Saved data entries:
══════════════════════════════

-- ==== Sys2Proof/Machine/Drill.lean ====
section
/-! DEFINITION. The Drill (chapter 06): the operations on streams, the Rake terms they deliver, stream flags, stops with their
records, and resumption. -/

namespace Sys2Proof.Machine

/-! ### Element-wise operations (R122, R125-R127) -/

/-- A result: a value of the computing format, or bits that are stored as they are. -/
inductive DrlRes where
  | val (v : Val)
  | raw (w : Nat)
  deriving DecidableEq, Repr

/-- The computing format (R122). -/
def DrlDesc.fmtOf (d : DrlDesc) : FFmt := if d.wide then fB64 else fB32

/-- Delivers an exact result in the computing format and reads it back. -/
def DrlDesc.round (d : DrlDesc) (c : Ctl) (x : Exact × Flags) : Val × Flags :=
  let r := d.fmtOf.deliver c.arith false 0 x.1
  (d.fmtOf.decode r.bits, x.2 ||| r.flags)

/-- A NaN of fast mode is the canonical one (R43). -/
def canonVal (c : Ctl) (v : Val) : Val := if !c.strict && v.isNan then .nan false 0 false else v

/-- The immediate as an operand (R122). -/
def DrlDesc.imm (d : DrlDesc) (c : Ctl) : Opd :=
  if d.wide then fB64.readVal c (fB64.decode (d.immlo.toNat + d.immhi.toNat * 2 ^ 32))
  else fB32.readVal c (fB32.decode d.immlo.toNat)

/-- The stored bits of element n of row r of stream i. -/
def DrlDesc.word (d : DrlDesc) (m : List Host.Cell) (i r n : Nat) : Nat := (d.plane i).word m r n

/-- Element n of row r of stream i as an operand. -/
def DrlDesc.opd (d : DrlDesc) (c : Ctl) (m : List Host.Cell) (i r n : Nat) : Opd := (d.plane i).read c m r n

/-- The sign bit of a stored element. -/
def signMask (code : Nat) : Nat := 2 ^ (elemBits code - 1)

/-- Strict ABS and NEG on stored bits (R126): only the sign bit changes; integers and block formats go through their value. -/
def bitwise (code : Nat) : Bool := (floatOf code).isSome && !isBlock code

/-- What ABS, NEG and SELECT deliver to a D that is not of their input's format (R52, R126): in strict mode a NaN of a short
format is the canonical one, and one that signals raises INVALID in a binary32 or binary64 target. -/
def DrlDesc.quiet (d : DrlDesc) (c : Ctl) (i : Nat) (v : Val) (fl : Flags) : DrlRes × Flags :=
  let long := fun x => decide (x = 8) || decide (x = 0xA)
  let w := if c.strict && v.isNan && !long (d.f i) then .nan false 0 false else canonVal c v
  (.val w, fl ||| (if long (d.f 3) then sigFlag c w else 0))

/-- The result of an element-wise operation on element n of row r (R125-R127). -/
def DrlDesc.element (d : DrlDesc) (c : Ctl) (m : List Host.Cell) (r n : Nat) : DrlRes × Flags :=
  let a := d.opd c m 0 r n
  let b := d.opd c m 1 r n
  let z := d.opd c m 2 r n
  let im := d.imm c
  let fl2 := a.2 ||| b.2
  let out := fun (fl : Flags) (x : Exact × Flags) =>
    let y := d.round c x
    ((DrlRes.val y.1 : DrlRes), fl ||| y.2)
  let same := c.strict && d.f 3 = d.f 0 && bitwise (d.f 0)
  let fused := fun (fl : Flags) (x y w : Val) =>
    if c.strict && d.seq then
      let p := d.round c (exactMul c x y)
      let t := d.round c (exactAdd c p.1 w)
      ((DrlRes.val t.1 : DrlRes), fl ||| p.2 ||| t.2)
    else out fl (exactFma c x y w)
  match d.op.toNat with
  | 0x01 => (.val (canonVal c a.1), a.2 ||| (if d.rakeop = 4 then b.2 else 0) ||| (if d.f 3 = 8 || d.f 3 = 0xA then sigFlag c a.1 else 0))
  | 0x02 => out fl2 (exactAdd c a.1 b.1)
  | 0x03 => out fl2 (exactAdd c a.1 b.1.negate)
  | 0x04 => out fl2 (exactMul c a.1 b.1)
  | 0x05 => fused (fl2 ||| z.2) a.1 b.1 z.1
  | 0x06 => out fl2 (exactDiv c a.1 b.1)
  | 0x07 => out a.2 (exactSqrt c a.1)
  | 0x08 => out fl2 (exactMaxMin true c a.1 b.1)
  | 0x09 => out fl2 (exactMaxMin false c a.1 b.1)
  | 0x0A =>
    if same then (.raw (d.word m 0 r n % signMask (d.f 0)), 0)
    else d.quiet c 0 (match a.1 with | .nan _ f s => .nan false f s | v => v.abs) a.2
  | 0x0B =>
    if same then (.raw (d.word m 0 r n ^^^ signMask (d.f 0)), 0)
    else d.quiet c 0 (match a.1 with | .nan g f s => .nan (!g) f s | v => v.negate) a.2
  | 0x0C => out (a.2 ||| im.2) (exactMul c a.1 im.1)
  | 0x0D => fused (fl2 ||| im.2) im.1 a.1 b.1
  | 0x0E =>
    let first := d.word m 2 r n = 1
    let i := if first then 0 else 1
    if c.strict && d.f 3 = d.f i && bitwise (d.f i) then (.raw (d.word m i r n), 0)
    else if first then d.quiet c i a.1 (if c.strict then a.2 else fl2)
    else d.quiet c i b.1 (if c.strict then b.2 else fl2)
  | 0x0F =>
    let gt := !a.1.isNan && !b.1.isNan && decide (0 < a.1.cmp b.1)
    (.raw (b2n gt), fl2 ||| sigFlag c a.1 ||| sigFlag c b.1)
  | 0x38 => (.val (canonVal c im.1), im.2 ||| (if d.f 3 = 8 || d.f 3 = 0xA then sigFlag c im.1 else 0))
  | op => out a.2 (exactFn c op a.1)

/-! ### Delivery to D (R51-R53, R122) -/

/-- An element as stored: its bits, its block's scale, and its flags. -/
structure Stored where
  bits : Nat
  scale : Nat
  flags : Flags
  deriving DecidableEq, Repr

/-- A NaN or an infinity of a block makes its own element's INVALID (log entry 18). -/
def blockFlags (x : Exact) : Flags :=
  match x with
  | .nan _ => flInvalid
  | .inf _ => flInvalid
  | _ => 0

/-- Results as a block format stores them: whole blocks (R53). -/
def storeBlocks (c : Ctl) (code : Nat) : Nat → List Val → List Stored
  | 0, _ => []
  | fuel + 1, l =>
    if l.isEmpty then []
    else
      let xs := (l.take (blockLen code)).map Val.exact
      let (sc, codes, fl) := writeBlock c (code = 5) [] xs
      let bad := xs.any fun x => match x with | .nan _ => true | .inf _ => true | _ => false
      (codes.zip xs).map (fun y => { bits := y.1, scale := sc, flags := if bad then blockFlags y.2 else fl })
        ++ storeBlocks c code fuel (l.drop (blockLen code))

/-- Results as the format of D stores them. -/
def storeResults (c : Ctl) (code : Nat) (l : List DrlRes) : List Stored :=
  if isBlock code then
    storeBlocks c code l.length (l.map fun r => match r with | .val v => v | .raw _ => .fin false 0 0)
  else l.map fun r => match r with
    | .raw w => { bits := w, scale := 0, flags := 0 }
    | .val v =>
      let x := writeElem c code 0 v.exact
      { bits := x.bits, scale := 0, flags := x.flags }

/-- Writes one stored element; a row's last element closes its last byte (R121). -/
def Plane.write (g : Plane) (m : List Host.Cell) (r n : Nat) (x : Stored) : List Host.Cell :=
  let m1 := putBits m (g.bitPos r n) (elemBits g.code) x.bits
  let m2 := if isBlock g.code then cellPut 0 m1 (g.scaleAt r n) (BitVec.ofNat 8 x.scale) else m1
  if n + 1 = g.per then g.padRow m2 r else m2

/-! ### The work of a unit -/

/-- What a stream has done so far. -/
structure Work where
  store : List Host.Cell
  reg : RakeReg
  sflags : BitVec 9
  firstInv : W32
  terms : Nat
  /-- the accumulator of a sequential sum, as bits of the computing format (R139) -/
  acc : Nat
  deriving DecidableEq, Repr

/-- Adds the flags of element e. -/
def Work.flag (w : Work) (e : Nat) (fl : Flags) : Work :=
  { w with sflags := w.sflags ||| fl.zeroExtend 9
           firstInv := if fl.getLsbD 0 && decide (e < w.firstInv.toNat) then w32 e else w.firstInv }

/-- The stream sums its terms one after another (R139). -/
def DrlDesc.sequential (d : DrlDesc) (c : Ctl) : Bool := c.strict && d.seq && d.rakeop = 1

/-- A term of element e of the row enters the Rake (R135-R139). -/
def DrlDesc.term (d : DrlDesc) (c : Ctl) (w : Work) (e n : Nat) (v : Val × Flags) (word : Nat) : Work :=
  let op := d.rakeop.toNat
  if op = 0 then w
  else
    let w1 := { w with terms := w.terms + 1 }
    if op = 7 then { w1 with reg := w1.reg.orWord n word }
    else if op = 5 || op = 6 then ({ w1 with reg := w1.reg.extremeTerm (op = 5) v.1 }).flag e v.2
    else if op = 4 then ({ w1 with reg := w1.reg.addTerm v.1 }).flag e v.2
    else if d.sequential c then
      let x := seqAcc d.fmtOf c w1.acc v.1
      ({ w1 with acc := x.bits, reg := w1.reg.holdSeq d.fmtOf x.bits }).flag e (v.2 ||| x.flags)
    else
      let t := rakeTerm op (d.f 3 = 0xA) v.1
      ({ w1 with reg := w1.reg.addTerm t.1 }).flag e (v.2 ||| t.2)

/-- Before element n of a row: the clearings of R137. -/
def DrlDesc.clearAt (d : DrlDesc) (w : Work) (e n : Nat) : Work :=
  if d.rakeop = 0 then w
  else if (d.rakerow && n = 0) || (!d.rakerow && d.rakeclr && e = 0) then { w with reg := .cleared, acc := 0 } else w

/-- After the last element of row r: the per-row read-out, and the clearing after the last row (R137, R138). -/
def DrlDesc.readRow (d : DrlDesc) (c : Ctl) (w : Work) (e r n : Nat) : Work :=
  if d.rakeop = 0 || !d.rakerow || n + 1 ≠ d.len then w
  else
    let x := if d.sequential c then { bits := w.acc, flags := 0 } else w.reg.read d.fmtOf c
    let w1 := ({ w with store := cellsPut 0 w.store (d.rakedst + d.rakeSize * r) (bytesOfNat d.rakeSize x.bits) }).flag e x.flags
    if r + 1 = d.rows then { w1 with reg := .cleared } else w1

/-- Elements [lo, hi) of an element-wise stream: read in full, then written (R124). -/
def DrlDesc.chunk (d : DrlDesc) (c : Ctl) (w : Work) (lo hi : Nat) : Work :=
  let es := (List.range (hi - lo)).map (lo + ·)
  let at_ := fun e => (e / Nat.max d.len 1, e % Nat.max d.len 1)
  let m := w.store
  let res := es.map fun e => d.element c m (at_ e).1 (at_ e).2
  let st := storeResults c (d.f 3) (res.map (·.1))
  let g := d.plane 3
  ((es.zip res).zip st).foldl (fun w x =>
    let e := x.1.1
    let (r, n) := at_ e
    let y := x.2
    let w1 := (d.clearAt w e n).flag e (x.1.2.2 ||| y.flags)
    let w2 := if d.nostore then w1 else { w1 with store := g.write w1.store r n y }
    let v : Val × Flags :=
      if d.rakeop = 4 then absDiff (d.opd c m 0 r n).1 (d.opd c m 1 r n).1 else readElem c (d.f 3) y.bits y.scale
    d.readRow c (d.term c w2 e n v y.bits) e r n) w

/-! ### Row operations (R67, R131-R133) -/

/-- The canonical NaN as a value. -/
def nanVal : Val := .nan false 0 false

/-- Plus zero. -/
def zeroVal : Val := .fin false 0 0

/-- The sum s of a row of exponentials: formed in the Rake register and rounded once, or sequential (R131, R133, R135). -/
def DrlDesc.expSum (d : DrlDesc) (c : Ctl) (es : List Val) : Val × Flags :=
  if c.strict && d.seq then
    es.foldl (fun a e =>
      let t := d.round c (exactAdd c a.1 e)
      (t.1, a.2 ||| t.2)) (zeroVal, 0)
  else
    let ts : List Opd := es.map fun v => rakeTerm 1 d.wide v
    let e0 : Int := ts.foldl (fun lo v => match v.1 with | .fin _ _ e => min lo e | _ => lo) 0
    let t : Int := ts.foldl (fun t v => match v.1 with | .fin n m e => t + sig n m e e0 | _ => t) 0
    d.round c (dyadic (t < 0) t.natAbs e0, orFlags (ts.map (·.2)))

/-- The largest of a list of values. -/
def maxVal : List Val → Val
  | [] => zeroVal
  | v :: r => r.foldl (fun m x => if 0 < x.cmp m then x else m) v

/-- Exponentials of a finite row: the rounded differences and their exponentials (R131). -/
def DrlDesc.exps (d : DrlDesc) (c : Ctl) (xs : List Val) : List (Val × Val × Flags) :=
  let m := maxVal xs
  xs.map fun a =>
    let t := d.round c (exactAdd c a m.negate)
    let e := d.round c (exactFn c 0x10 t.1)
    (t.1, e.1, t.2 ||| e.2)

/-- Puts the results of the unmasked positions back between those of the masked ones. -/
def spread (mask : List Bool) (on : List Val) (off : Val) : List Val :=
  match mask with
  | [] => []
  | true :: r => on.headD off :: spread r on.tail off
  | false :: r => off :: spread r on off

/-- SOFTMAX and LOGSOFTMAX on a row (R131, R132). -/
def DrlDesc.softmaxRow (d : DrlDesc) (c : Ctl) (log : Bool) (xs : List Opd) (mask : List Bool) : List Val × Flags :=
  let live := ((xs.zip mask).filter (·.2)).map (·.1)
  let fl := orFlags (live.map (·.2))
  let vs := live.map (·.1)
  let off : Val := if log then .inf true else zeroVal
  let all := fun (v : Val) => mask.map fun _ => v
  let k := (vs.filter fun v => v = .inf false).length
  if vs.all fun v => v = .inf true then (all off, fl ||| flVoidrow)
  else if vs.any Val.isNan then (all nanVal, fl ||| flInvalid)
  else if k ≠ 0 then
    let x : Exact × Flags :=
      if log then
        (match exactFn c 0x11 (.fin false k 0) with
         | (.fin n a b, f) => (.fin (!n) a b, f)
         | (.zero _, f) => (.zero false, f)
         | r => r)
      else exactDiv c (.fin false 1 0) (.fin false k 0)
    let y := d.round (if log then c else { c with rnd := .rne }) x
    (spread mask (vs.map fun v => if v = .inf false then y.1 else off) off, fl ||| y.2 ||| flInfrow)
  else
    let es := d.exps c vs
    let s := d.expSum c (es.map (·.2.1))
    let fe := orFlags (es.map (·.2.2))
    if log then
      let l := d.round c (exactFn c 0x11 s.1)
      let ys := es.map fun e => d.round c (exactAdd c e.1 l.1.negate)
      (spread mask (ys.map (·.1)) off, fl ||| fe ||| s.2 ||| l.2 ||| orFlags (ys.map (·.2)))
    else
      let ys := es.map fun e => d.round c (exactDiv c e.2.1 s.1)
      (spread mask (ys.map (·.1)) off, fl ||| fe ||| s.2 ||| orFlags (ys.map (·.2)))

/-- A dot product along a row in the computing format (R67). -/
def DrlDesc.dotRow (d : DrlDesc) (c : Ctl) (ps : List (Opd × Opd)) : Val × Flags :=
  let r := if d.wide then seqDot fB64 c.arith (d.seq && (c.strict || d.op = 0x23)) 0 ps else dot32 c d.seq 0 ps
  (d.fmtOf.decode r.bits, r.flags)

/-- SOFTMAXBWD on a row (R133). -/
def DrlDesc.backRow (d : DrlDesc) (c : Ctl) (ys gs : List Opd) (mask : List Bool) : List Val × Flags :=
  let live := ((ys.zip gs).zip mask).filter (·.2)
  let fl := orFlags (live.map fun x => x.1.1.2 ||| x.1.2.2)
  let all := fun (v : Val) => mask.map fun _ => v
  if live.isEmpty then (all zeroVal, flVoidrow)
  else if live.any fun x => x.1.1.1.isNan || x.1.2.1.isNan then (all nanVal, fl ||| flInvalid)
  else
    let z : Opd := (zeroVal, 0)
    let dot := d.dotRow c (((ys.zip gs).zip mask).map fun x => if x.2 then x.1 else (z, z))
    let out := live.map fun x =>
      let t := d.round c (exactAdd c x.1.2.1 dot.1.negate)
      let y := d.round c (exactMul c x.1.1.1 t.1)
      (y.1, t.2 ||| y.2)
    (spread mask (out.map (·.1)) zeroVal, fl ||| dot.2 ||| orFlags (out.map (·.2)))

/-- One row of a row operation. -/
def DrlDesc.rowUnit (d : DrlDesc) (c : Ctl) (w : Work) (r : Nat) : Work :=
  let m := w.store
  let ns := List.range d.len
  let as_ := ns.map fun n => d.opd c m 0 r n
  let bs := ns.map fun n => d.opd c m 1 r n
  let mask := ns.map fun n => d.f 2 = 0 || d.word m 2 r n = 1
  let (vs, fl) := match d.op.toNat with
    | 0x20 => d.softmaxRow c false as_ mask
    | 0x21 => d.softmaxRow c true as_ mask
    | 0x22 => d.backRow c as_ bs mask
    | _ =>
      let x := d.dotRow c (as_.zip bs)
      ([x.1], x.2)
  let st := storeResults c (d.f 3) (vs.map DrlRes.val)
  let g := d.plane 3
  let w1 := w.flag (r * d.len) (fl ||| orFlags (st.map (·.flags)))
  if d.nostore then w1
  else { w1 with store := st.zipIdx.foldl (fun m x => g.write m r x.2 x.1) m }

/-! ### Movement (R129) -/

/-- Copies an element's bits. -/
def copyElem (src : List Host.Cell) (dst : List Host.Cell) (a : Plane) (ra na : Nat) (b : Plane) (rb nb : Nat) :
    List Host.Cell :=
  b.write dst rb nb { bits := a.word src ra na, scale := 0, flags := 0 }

══════════════════════════════

## [THE TASK]
All lines above from the one holding "d.readRow c (d.term" to the one holding "(R131, R132). -/", inclusive, are to be copied exactly; no other line is wanted.

## [WRITTEN RESPONSE]
    d.readRow c (d.term c w2 e n v y.bits) e r n) w

/-! ### Row operations (R67, R131-R133) -/

/-- The canonical NaN as a value. -/
def nanVal : Val := .nan false 0 false

/-- Plus zero. -/
def zeroVal : Val := .fin false 0 0

/-- The sum s of a row of exponentials: formed in the Rake register and rounded once, or sequential (R131, R133, R135). -/
def DrlDesc.expSum (d : DrlDesc) (c : Ctl) (es : List Val) : Val × Flags :=
  if c.strict && d.seq then
    es.foldl (fun a e =>
      let t := d.round c (exactAdd c a.1 e)
      (t.1, a.2 ||| t.2)) (zeroVal, 0)
  else
    let ts : List Opd := es.map fun v => rakeTerm 1 d.wide v
    let e0 : Int := ts.foldl (fun lo v => match v.1 with | .fin _ _ e => min lo e | _ => lo) 0
    let t : Int := ts.foldl (fun t v => match v.1 with | .fin n m e => t + sig n m e e0 | _ => t) 0
    d.round c (dyadic (t < 0) t.natAbs e0, orFlags (ts.map (·.2)))

/-- The largest of a list of values. -/
def maxVal : List Val → Val
  | [] => zeroVal
  | v :: r => r.foldl (fun m x => if 0 < x.cmp m then x else m) v

/-- Exponentials of a finite row: the rounded differences and their exponentials (R131). -/
def DrlDesc.exps (d : DrlDesc) (c : Ctl) (xs : List Val) : List (Val × Val × Flags) :=
  let m := maxVal xs
  xs.map fun a =>
    let t := d.round c (exactAdd c a m.negate)
    let e := d.round c (exactFn c 0x10 t.1)
    (t.1, e.1, t.2 ||| e.2)

/-- Puts the results of the unmasked positions back between those of the masked ones. -/
def spread (mask : List Bool) (on : List Val) (off : Val) : List Val :=
  match mask with
  | [] => []
  | true :: r => on.headD off :: spread r on.tail off
  | false :: r => off :: spread r on off

/-- SOFTMAX and LOGSOFTMAX on a row (R131, R132). -/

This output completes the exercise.